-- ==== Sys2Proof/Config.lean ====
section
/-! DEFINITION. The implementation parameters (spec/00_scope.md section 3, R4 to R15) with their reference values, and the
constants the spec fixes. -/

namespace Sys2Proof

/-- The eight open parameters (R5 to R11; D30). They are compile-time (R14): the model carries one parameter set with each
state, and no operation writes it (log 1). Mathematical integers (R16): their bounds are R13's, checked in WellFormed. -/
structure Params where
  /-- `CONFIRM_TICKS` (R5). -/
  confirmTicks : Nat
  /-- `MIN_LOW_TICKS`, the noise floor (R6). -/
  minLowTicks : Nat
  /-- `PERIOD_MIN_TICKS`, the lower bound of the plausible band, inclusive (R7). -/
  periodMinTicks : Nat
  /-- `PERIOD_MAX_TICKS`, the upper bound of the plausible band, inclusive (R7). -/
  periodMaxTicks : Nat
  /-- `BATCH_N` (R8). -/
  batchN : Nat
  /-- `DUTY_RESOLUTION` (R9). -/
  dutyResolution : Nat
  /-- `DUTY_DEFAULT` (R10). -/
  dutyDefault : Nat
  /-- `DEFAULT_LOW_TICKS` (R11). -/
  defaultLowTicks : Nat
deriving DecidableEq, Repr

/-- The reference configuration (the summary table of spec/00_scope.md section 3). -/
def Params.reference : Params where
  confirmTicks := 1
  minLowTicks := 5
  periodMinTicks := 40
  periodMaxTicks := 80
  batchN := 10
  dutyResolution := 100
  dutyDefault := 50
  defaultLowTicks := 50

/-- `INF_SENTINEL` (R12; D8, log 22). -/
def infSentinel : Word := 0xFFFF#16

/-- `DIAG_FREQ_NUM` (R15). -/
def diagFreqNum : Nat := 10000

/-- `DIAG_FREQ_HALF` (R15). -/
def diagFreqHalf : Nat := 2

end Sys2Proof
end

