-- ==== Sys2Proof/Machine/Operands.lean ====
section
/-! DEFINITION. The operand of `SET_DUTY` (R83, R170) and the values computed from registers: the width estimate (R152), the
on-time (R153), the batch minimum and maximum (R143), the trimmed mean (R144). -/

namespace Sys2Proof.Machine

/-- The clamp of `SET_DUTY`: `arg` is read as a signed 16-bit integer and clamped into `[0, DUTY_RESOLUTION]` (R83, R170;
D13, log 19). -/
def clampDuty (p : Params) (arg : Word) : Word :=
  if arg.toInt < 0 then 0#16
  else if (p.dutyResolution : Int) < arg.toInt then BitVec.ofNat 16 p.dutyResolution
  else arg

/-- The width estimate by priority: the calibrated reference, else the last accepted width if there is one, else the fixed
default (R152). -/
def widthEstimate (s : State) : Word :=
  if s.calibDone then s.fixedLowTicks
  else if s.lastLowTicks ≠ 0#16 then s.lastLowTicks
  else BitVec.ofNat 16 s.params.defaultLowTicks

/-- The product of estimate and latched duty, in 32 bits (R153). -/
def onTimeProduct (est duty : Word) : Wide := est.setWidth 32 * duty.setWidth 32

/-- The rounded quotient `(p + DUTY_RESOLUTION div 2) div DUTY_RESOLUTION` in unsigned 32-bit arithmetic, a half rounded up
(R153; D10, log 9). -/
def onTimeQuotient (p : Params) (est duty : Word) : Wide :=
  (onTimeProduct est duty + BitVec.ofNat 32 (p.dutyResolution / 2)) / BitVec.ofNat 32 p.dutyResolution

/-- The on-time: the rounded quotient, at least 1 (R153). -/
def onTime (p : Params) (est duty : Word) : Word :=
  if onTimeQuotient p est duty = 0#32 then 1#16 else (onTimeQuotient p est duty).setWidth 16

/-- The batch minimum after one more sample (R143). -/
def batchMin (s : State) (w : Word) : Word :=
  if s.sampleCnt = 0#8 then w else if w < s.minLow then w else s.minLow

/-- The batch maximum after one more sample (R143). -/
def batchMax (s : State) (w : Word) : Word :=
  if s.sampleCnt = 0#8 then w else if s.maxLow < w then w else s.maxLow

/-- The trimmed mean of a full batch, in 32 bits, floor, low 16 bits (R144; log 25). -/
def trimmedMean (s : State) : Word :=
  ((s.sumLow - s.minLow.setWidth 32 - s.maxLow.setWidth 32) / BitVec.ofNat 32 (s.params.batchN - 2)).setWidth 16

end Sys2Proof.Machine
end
· · · · · · ·
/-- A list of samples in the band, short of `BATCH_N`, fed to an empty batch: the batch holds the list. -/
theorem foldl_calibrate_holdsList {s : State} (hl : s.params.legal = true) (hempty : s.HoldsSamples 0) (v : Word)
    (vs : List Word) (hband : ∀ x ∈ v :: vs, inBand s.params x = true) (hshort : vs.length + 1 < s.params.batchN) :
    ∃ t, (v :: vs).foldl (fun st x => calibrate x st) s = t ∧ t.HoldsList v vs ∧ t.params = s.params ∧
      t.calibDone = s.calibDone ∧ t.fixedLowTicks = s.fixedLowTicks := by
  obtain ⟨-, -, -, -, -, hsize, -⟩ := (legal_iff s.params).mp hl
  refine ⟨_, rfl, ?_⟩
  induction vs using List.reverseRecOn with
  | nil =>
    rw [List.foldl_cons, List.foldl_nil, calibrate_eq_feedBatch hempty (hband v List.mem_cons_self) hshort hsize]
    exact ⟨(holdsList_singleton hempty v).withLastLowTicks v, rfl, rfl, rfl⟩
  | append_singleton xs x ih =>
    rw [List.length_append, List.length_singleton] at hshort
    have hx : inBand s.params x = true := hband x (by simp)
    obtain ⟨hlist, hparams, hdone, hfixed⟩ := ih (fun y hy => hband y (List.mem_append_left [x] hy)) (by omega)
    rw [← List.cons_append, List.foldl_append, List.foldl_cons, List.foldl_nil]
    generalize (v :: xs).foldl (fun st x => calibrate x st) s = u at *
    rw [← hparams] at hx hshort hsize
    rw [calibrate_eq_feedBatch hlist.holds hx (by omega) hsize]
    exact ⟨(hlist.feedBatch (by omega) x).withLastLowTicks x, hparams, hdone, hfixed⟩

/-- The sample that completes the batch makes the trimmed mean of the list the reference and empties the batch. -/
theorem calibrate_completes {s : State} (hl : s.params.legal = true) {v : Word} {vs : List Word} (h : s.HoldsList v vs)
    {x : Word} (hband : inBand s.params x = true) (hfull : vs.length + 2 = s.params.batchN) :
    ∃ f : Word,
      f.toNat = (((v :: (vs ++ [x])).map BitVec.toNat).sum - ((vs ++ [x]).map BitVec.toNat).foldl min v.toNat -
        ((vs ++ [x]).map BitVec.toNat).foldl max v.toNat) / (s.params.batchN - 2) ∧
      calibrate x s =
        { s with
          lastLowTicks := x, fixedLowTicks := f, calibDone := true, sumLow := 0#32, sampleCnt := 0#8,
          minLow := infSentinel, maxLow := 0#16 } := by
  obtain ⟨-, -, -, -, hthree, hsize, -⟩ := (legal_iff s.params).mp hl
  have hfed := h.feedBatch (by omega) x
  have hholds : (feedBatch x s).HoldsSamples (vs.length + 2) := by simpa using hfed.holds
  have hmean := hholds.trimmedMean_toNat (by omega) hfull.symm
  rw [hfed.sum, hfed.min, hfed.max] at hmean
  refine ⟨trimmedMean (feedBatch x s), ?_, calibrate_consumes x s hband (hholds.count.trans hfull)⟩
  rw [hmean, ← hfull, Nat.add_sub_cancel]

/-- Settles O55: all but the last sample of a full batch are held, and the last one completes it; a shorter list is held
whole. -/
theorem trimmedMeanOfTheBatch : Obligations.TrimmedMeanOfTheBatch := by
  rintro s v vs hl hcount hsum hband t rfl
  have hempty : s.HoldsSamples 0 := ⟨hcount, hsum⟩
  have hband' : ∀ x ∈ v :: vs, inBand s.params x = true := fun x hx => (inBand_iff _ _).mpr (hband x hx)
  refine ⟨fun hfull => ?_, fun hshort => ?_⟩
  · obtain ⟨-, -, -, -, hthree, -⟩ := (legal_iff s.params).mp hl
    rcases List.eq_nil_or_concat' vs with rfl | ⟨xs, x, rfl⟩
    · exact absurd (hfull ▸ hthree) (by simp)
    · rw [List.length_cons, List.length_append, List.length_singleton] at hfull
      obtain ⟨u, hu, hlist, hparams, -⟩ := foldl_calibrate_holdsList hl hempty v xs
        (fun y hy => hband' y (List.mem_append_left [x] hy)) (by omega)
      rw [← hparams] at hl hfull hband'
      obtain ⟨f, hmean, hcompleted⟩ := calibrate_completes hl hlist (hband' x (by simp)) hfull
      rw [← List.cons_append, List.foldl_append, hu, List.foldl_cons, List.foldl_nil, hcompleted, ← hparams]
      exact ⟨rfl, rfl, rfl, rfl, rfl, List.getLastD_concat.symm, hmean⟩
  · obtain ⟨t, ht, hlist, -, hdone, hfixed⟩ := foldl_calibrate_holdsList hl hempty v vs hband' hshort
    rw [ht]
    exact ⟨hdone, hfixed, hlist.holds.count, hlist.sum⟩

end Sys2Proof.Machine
· · · · · · ·
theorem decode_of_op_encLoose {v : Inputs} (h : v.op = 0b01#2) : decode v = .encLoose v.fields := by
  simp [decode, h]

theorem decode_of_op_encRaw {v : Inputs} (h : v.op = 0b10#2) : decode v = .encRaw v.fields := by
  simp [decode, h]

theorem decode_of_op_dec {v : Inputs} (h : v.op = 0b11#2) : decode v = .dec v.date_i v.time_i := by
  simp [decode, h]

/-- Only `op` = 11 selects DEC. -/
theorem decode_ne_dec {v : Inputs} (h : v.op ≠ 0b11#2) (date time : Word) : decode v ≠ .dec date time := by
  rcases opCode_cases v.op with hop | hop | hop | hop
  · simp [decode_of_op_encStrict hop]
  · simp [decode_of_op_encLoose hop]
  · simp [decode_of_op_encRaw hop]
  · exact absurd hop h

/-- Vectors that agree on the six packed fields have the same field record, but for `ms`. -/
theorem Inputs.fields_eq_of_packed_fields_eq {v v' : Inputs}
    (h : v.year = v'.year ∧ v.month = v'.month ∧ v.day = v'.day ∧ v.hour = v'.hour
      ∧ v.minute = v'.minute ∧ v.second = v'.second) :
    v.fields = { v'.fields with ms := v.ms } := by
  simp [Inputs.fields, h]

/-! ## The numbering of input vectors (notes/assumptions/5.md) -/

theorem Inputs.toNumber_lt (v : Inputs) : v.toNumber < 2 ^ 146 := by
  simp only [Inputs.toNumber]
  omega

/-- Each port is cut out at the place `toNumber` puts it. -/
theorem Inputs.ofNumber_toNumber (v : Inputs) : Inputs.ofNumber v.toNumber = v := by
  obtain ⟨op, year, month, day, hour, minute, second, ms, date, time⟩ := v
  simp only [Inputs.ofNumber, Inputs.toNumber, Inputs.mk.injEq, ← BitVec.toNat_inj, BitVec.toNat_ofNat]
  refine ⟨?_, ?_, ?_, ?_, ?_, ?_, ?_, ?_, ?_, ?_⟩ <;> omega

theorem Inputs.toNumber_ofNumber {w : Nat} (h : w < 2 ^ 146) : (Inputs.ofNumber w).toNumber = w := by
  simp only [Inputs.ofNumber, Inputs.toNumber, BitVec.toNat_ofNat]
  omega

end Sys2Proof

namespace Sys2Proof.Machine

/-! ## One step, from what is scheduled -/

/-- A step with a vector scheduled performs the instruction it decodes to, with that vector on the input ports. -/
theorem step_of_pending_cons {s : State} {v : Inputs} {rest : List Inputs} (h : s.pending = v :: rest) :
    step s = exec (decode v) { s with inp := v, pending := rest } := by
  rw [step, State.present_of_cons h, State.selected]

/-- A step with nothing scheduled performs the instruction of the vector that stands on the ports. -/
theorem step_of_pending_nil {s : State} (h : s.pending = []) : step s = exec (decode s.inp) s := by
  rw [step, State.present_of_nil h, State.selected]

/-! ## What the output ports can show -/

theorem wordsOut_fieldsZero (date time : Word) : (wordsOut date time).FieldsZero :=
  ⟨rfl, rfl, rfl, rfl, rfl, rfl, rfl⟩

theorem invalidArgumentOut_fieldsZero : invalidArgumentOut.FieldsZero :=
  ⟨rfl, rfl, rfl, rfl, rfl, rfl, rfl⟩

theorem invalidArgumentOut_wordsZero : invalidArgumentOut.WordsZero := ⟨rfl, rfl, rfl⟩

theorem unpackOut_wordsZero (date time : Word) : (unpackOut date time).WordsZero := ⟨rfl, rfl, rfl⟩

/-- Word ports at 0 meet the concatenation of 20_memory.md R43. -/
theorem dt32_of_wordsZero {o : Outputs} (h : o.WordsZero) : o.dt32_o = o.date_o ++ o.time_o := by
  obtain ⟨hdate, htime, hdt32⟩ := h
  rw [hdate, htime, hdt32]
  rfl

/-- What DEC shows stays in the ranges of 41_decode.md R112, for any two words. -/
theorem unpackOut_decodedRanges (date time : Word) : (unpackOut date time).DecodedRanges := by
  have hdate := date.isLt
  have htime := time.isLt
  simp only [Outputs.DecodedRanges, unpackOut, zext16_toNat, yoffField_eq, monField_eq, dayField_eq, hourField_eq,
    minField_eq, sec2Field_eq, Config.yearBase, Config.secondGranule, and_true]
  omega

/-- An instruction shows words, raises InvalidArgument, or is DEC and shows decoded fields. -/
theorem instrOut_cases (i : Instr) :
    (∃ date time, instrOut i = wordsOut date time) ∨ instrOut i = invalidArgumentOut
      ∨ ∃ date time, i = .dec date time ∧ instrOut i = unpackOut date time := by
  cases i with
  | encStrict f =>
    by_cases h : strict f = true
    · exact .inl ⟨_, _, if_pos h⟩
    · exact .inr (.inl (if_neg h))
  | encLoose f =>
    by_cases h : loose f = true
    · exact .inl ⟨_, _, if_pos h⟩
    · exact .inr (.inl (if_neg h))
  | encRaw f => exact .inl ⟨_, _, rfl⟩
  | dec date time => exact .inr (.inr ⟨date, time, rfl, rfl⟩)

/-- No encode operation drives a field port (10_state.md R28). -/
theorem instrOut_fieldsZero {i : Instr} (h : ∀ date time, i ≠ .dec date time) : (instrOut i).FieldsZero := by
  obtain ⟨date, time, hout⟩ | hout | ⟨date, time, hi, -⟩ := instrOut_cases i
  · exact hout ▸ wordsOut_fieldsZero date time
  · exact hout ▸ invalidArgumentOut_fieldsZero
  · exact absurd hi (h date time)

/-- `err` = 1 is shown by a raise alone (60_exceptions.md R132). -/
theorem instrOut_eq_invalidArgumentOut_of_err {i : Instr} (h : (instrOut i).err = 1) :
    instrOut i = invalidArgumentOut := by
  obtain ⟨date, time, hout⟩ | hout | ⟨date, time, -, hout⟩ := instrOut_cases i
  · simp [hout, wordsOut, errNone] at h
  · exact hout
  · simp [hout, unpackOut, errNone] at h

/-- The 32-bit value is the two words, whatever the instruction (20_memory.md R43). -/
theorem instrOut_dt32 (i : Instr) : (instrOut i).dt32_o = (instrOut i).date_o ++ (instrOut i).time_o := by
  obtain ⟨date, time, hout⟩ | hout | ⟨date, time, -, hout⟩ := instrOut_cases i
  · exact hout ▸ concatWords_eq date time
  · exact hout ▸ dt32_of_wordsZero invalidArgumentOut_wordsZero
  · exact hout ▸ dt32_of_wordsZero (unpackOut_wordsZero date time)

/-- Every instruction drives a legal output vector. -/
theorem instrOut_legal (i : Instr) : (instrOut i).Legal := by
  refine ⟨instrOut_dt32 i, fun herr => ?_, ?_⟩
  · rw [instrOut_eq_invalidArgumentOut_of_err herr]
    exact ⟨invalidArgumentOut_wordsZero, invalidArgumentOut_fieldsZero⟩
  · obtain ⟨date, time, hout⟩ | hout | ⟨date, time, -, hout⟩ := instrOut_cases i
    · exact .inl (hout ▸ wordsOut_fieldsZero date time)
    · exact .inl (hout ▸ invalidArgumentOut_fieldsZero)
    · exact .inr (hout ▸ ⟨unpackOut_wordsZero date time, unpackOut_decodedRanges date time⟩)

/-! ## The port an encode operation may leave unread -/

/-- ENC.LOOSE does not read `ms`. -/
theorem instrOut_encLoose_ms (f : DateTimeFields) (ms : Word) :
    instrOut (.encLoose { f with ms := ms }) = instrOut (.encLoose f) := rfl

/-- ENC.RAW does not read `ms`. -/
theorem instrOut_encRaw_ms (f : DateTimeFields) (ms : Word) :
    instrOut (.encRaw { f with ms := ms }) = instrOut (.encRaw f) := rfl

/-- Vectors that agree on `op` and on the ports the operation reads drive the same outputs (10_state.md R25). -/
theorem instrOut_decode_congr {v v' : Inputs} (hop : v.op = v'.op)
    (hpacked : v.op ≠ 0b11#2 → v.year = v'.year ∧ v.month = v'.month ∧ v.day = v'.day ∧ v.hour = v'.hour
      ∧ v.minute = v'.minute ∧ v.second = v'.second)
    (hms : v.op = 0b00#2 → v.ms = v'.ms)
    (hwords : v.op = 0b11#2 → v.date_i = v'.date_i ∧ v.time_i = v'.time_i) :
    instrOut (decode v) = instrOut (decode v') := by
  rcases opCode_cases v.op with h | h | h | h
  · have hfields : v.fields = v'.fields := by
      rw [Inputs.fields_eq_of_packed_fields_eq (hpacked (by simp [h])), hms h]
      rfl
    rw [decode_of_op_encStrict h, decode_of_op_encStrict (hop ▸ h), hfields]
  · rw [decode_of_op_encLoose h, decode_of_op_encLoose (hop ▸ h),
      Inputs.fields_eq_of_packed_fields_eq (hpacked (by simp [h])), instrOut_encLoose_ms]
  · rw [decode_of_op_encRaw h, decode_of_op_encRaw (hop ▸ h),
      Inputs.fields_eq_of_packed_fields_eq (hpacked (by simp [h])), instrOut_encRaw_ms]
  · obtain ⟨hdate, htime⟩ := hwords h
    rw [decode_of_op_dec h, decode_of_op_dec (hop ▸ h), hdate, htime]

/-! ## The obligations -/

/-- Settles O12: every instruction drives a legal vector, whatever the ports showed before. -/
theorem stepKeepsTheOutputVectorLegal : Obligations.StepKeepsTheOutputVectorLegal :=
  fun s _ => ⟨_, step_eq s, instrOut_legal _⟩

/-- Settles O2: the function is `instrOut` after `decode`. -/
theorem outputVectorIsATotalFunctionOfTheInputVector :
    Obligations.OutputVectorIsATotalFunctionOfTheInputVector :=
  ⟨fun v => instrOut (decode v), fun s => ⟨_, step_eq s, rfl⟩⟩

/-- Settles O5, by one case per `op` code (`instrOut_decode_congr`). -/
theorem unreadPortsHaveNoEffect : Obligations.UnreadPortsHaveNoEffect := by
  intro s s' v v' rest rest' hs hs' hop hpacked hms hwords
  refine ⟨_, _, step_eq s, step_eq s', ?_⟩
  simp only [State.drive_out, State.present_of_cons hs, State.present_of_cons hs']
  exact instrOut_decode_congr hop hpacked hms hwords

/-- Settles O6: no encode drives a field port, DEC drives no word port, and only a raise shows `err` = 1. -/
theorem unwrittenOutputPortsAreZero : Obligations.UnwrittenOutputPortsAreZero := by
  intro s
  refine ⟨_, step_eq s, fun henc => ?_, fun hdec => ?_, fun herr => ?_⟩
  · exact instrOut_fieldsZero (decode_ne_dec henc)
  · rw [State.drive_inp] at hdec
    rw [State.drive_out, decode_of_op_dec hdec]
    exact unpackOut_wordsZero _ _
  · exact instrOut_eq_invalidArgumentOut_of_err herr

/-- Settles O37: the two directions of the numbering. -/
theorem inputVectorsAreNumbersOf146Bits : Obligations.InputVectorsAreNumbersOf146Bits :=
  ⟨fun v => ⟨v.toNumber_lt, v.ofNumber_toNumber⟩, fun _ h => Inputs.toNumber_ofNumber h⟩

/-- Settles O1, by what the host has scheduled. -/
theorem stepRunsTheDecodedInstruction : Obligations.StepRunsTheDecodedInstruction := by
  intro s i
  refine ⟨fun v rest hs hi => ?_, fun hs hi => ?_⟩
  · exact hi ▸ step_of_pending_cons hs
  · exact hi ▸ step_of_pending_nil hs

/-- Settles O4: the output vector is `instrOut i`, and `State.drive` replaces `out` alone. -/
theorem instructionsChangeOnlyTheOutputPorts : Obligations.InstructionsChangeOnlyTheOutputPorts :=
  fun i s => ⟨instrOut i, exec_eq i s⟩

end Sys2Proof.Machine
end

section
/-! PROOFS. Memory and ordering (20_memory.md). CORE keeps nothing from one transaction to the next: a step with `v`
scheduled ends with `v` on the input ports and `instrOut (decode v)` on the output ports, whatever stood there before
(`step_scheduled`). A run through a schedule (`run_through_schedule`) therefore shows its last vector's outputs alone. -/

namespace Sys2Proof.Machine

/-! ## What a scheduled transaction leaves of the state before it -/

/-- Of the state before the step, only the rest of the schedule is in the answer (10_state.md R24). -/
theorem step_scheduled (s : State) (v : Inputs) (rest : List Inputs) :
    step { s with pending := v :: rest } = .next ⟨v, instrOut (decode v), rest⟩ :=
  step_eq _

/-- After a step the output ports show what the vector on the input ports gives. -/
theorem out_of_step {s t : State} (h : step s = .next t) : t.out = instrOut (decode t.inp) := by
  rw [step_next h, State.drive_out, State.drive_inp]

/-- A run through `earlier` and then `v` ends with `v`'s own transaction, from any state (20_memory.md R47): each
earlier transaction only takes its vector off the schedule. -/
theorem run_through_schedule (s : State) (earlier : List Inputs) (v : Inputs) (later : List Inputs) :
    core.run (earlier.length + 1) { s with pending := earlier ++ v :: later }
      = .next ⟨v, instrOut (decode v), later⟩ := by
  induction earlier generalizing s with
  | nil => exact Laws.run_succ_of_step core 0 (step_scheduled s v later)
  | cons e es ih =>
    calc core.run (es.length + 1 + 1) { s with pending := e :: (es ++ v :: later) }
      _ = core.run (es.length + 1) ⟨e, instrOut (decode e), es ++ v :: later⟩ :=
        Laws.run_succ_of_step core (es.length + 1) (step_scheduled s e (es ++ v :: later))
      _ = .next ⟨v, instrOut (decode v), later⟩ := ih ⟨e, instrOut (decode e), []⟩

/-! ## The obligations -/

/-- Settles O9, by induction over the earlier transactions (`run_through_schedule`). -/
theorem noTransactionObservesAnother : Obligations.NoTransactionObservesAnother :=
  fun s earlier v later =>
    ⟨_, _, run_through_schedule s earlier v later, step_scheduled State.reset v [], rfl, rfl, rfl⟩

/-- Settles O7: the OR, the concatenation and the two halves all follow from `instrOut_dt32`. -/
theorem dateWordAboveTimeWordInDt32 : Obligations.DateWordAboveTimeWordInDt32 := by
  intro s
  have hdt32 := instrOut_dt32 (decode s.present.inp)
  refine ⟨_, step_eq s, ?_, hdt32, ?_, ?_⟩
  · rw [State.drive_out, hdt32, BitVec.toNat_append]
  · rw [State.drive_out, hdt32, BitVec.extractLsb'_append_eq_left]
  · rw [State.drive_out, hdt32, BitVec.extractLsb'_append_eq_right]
· · · · · · ·
### INSTRUCTIONS TO FOLLOW
Taking the lines above, repeat exactly those from the line that contains "-- ==== Sys2Proof/Config.lean" through the line that contains "confirmTicks : Nat", and both of those lines as well. Include nothing else.

### EXPECTED ANSWER
-- ==== Sys2Proof/Config.lean ====
section
/-! DEFINITION. The implementation parameters (spec/00_scope.md section 3, R4 to R15) with their reference values, and the
constants the spec fixes. -/

namespace Sys2Proof

/-- The eight open parameters (R5 to R11; D30). They are compile-time (R14): the model carries one parameter set with each
state, and no operation writes it (log 1). Mathematical integers (R16): their bounds are R13's, checked in WellFormed. -/
structure Params where
  /-- `CONFIRM_TICKS` (R5). -/
  confirmTicks : Nat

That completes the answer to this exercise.